Sage Dressing

Of all the prepared foods that we don’t buy anymore, one of the things I miss the least is store-bought salad dressing. Making it yourself takes no time at all and it means you can experiment with all different mixtures. Yesterday, I accidentally came across what may be the best home-made salad dressing I’ve ever made. It requires:

olive oil
rice vinegar
fresh sage leaves
1 garlic scape
nayonaisse
a tiny bit of liquid smoke
salt and pepper

Don’t know the measurements – like I said, you just have to use intuition, taste, and a little luck. But if you balance it out just right and blend it up, you will have yourself some very serious salad dressing indeed.


Costa Rica Holiday

In celebration of the new year, as well as Tina’s parent’s anniversary, we’ve spent the last week and a half in and around Puerto Viejo, Costa Rica.

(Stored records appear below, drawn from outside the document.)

/-- The fill of a zone completes (R219). -/
def Dev.zoneInitDone (d : Dev) (z : Nat) : Dev :=
  if d.zoneState z = 1 then
    (((d.unback (d.zoneBase z) (d.zoneSize z)).zoneFill z (d.zoneBase z) (d.zoneSize z / 8)).w ezPid F.EZ_STAT_STATE 2 z).err
      ezPid 11
  else d

/-- The oldest corrected word that waits is written back (R223). -/
def Dev.writeBack (d : Dev) : Dev :=
  match d.mc.wback with
  | [] => d
  | (a, w, c) :: rest =>
    let d := { d with mc := { d.mc with wback := rest } }
    match d.zoneAt 2 a with
    | some z => (d.burst 0 a).storeWord z a w c
    | none => d

/-- A scrub step (R226): the next line is requested as Bulk, before other Bulk (R213), unless a scrub read waits; and the
channel takes its opportunity. -/
def Dev.scrubStep (d : Dev) : Dev :=
  if !d.on ezPid F.EZ_SCRUB_EN || !d.memService then d
  else if d.mc.reqs.any (fun q => q.job == .scrub) || !d.scrubDue then d
  else match d.scrubLine d.scrubPos with
    | some l => (({ d with mc := { d.mc with scrub := some d.scrubPass } }).mcQueue {
        port := 0, owner := 0, addr := l, len := 64, data := none, since := d.now, job := .scrub }).opportunity (d.chanOf l)
    | none => match d.scrubLine 0 with
      | some l => d.scrubShow l
      | none => d

/-! ### Remapping (R227 to R229) -/

/-- What a set of the remap page gives an entry: valid, bank, source row, target row. -/
def snapRemap (snap : List (Nat × Nat)) (e : Nat) : Bool × Nat × Nat × Nat :=
  (snapGet snap rmpPid F.RMP_SRC_VALID e == 1, snapGet snap rmpPid F.RMP_SRC_BANK e, snapGet snap rmpPid F.RMP_SRC_ROW e,
   snapGet snap rmpPid F.RMP_DST_ROW e)

def Dev.activeRemap (d : Dev) (e : Nat) : Bool × Nat × Nat × Nat :=
  (d.a rmpPid F.RMP_SRC_VALID e == 1, d.a rmpPid F.RMP_SRC_BANK e, d.a rmpPid F.RMP_SRC_ROW e,
   d.a rmpPid F.RMP_DST_ROW e)

/-- Every DRAM address of a row of a bank lies in the ward carve-out. -/
def Dev.rowInWard (d : Dev) (chan bank row : Nat) : Bool :=
  (upFrom 0 rowBursts).all (fun col => within (d.rowAddr chan bank row (col * 64)) 64 d.wardBase d.wardSize)

/-- Two valid entries of one channel conflict: one source, one target, or one row used as both. -/
def remapClash (x y : Bool × Nat × Nat × Nat) : Bool :=
  x.1 && y.1 && x.2.1 == y.2.1 &&
  (x.2.2.1 == y.2.2.1 || x.2.2.2 == y.2.2.2 || x.2.2.1 == y.2.2.2 || x.2.2.2 == y.2.2.1)

/-- The remap page's check (R227). -/
def Dev.remapCheck (d : Dev) (snap : List (Nat × Nat)) : Option Nat :=
  let s := snapRemap snap
  let changed := fun e => !(s e == d.activeRemap e)
  let es := upFrom 0 32
  if es.any (fun e => (s e).1 && decide (2 ^ d.rowBits ≤ (s e).2.2.2))
    || es.any (fun e => es.any (fun g => e < g && e / 4 == g / 4 && remapClash (s e) (s g)))
    || (upFrom 0 8).any (fun c => decide (1 < ((upFrom (4 * c) 4).filter changed).length))
    || es.any (fun e => changed e && (d.r rmpPid F.RMP_DST_STATE e == 1 || d.r rmpPid F.RMP_DST_STATE e == 3))
    || es.any (fun e => (s e).1 && !d.rowInWard (e / 4) (s e).2.1 (s e).2.2.2) then some 1
  else none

While we were there, we stayed at the family-run Cashew Hill Jungle Cottages, which we can’t recommend highly enough. The website above hasn’t been updated since the place went under a change of management, but you more or less get the idea of what it looks like. We spent a fair amount of time hanging out with the proprietors, who clued us into a lot of really beautiful spots and great restaurants around the area.

Actually, Our culinary experience started on Cashew Hill itself, since we were able to eat starfruit and mamon chino from trees around the grounds. The owners are in the process of building a little bar on the grounds, so we left them with a starter bottle of starfruit-infused vodka. We also tried a very sour fruit that I can’t remember the name of. It was yellow and spherical, about the size of a small grapefruit, and the flesh inside looked like mango, but more yellow (rather than orange-ish). Can anybody identify this?

As it turns out, Puerto Viejo is very friendly to vegetarians and vegans – most restaurants have several vegetarian options and there were even a couple that focused exclusively (or predominantly) on veggie fare.

We visited a Bribri chocolate-making operation, where we got a demonstration of traditional cocoa production, including a tasting of 11 different flavors of their chocolate. This is our guide demonstrating the heating of banana leaves to make them more pliable in order to use them for as cooking wraps for food, etc.

We also brought home a small jar of their homemade achiote paste (I think there is actually a different name for this in Bribri, but I don’t remember what it is), made from trees grown on the property. Here are some of the achiote seed pods:

Apart from that, we drank a whole lot of delicious aguas frescas made from pineapple, tamarind, watermelon, mango, passionfruit, guanabana, and papaya. And we ate a ton of delicious plantains in the form of patacones.

One last thing I have to mention is neither local nor DIY or any of that, but is a classic Costa Rican condiment that I now can’t get enough of. Salsa Lizano is delicious and I want to eat it on everything, despite the fact that it is owned by Unilever, which is a gigantic corporation with very spotty business practices. Regardless, I may end up scouring the Caribbean markets on Church Ave for a bottle.


DIY Hot Hot Sauce

Our Chinese 5 Pepper plant has produced way too many peppers for us to actually eat, so we decided to try making some hot sauce.  This sauce is really hot, no joke.  I guess it’s the peppers?  They’re small, but pack quite a punch heatwise.  We followed this easy recipe and just bottled today!  This hot sauce will be bottled and given to some of my favorite chili aficionados.  It is EXTREMELY HOT.